* WORK REQUEST:
Report each line of the entries that contains the word "rest", copied in full.

[Stored data]
"""

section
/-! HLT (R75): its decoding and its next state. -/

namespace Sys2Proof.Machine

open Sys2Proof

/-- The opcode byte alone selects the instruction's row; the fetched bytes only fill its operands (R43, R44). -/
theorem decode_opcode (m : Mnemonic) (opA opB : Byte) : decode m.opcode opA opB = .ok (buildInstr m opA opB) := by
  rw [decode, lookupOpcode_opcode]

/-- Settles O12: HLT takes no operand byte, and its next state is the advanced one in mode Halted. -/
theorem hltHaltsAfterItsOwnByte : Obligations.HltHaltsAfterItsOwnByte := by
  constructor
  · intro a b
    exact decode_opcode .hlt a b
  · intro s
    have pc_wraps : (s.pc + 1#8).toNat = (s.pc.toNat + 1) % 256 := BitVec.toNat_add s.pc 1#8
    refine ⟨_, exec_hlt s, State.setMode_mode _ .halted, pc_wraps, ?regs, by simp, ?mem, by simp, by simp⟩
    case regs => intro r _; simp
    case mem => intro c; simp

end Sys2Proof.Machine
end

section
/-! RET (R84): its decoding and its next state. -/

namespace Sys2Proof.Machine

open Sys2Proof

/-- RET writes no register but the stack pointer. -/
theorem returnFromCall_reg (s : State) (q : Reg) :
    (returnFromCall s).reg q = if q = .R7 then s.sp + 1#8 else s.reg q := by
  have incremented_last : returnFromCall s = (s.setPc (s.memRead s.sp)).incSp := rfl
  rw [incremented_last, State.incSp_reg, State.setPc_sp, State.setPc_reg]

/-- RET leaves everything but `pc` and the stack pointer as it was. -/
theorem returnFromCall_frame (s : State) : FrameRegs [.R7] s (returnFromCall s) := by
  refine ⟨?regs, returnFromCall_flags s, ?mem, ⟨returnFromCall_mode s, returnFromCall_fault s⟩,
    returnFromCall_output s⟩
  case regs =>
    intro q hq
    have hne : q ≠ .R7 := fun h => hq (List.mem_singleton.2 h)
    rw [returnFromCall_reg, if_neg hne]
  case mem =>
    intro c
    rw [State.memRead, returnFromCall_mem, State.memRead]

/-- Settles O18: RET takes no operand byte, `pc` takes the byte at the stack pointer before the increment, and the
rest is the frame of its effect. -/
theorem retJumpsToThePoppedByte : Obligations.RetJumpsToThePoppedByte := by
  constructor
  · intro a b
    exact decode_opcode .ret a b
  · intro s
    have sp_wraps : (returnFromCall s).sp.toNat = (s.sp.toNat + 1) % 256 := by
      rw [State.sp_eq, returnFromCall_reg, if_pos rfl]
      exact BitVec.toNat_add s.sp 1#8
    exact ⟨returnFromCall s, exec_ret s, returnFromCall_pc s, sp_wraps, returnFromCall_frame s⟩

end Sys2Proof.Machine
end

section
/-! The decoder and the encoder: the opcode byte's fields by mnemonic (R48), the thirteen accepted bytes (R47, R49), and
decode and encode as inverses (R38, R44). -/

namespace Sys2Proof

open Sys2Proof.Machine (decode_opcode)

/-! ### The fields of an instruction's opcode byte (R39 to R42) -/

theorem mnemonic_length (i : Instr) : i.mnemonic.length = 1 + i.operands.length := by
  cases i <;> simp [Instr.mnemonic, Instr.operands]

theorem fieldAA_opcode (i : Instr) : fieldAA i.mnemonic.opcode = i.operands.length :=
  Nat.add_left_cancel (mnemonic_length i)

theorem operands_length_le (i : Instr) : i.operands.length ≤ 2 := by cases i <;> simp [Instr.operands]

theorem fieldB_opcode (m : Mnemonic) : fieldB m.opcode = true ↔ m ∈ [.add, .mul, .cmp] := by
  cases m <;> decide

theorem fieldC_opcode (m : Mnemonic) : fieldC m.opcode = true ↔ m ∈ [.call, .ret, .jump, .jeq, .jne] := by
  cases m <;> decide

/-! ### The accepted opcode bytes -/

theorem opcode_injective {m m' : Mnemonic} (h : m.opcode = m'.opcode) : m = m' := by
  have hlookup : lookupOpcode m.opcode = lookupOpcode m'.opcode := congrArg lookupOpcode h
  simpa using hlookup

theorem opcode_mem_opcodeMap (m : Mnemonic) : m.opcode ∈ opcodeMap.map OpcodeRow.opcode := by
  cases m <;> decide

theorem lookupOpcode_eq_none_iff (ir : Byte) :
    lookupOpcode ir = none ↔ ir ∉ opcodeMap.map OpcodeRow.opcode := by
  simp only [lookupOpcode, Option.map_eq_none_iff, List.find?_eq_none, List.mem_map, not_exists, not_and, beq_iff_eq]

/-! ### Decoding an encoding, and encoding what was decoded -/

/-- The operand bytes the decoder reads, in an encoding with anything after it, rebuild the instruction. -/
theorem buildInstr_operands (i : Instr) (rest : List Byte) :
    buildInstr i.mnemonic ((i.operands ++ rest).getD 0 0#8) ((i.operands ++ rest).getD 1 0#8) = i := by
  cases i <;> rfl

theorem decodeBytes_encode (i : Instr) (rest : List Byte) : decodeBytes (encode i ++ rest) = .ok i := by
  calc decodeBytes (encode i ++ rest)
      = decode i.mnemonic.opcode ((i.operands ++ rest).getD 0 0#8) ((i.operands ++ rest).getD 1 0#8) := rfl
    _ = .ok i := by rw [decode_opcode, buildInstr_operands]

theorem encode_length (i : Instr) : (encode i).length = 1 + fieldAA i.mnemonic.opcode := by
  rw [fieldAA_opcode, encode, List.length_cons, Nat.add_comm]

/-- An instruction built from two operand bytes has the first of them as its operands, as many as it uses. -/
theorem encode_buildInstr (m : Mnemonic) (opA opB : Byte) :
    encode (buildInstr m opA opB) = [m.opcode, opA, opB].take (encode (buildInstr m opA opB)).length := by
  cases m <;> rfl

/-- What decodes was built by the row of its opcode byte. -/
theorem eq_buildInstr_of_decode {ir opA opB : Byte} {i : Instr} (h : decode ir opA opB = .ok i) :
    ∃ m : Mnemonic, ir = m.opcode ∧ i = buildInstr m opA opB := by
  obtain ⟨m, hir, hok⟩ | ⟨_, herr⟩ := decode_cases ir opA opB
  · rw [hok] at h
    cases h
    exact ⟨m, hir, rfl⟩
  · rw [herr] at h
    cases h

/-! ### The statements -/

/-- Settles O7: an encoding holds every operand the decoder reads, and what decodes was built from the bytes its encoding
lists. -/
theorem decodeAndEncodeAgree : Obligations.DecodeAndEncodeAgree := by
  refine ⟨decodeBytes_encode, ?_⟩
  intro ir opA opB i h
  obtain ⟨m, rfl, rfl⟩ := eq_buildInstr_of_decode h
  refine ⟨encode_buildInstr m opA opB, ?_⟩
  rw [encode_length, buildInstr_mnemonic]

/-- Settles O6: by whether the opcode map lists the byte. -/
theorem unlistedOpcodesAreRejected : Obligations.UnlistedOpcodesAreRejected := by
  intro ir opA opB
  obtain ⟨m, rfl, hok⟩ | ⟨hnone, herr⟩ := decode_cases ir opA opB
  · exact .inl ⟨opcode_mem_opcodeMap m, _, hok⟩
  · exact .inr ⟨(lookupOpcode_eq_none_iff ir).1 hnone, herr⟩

"""
"""

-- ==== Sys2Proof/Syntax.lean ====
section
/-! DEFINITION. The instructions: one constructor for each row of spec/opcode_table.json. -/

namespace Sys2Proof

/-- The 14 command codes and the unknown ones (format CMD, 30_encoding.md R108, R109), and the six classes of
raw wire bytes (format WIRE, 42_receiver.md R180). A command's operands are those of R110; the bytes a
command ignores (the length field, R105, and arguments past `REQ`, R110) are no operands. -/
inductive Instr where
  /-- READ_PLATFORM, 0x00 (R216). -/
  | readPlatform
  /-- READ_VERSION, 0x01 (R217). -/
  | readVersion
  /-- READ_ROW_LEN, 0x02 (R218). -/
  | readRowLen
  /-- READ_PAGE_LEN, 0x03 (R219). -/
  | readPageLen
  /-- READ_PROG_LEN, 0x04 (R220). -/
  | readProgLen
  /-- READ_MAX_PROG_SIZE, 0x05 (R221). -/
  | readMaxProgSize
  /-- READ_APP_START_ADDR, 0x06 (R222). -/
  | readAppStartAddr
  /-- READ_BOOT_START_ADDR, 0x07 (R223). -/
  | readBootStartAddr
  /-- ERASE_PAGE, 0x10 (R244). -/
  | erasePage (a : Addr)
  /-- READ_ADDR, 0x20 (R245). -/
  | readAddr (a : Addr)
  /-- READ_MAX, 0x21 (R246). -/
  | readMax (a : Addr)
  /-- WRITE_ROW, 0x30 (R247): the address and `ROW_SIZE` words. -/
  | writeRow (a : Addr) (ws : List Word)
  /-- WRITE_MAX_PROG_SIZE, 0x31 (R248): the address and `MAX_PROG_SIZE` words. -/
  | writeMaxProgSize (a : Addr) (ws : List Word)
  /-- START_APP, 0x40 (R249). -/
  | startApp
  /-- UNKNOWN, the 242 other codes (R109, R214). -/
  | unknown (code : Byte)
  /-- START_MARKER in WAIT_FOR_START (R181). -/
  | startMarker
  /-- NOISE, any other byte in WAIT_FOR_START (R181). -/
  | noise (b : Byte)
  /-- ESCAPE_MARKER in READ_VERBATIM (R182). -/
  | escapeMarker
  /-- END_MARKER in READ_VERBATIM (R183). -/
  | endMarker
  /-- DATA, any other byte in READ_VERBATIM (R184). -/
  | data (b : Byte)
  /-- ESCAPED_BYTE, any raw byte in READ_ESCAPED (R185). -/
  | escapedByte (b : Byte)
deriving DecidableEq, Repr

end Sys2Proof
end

"""

* SOLUTION TO THE PROBLEM:
rest is the frame of its effect. -/
theorem buildInstr_operands (i : Instr) (rest : List Byte) :
    buildInstr i.mnemonic ((i.operands ++ rest).getD 0 0#8) ((i.operands ++ rest).getD 1 0#8) = i := by
theorem decodeBytes_encode (i : Instr) (rest : List Byte) : decodeBytes (encode i ++ rest) = .ok i := by
  calc decodeBytes (encode i ++ rest)
      = decode i.mnemonic.opcode ((i.operands ++ rest).getD 0 0#8) ((i.operands ++ rest).getD 1 0#8) := rfl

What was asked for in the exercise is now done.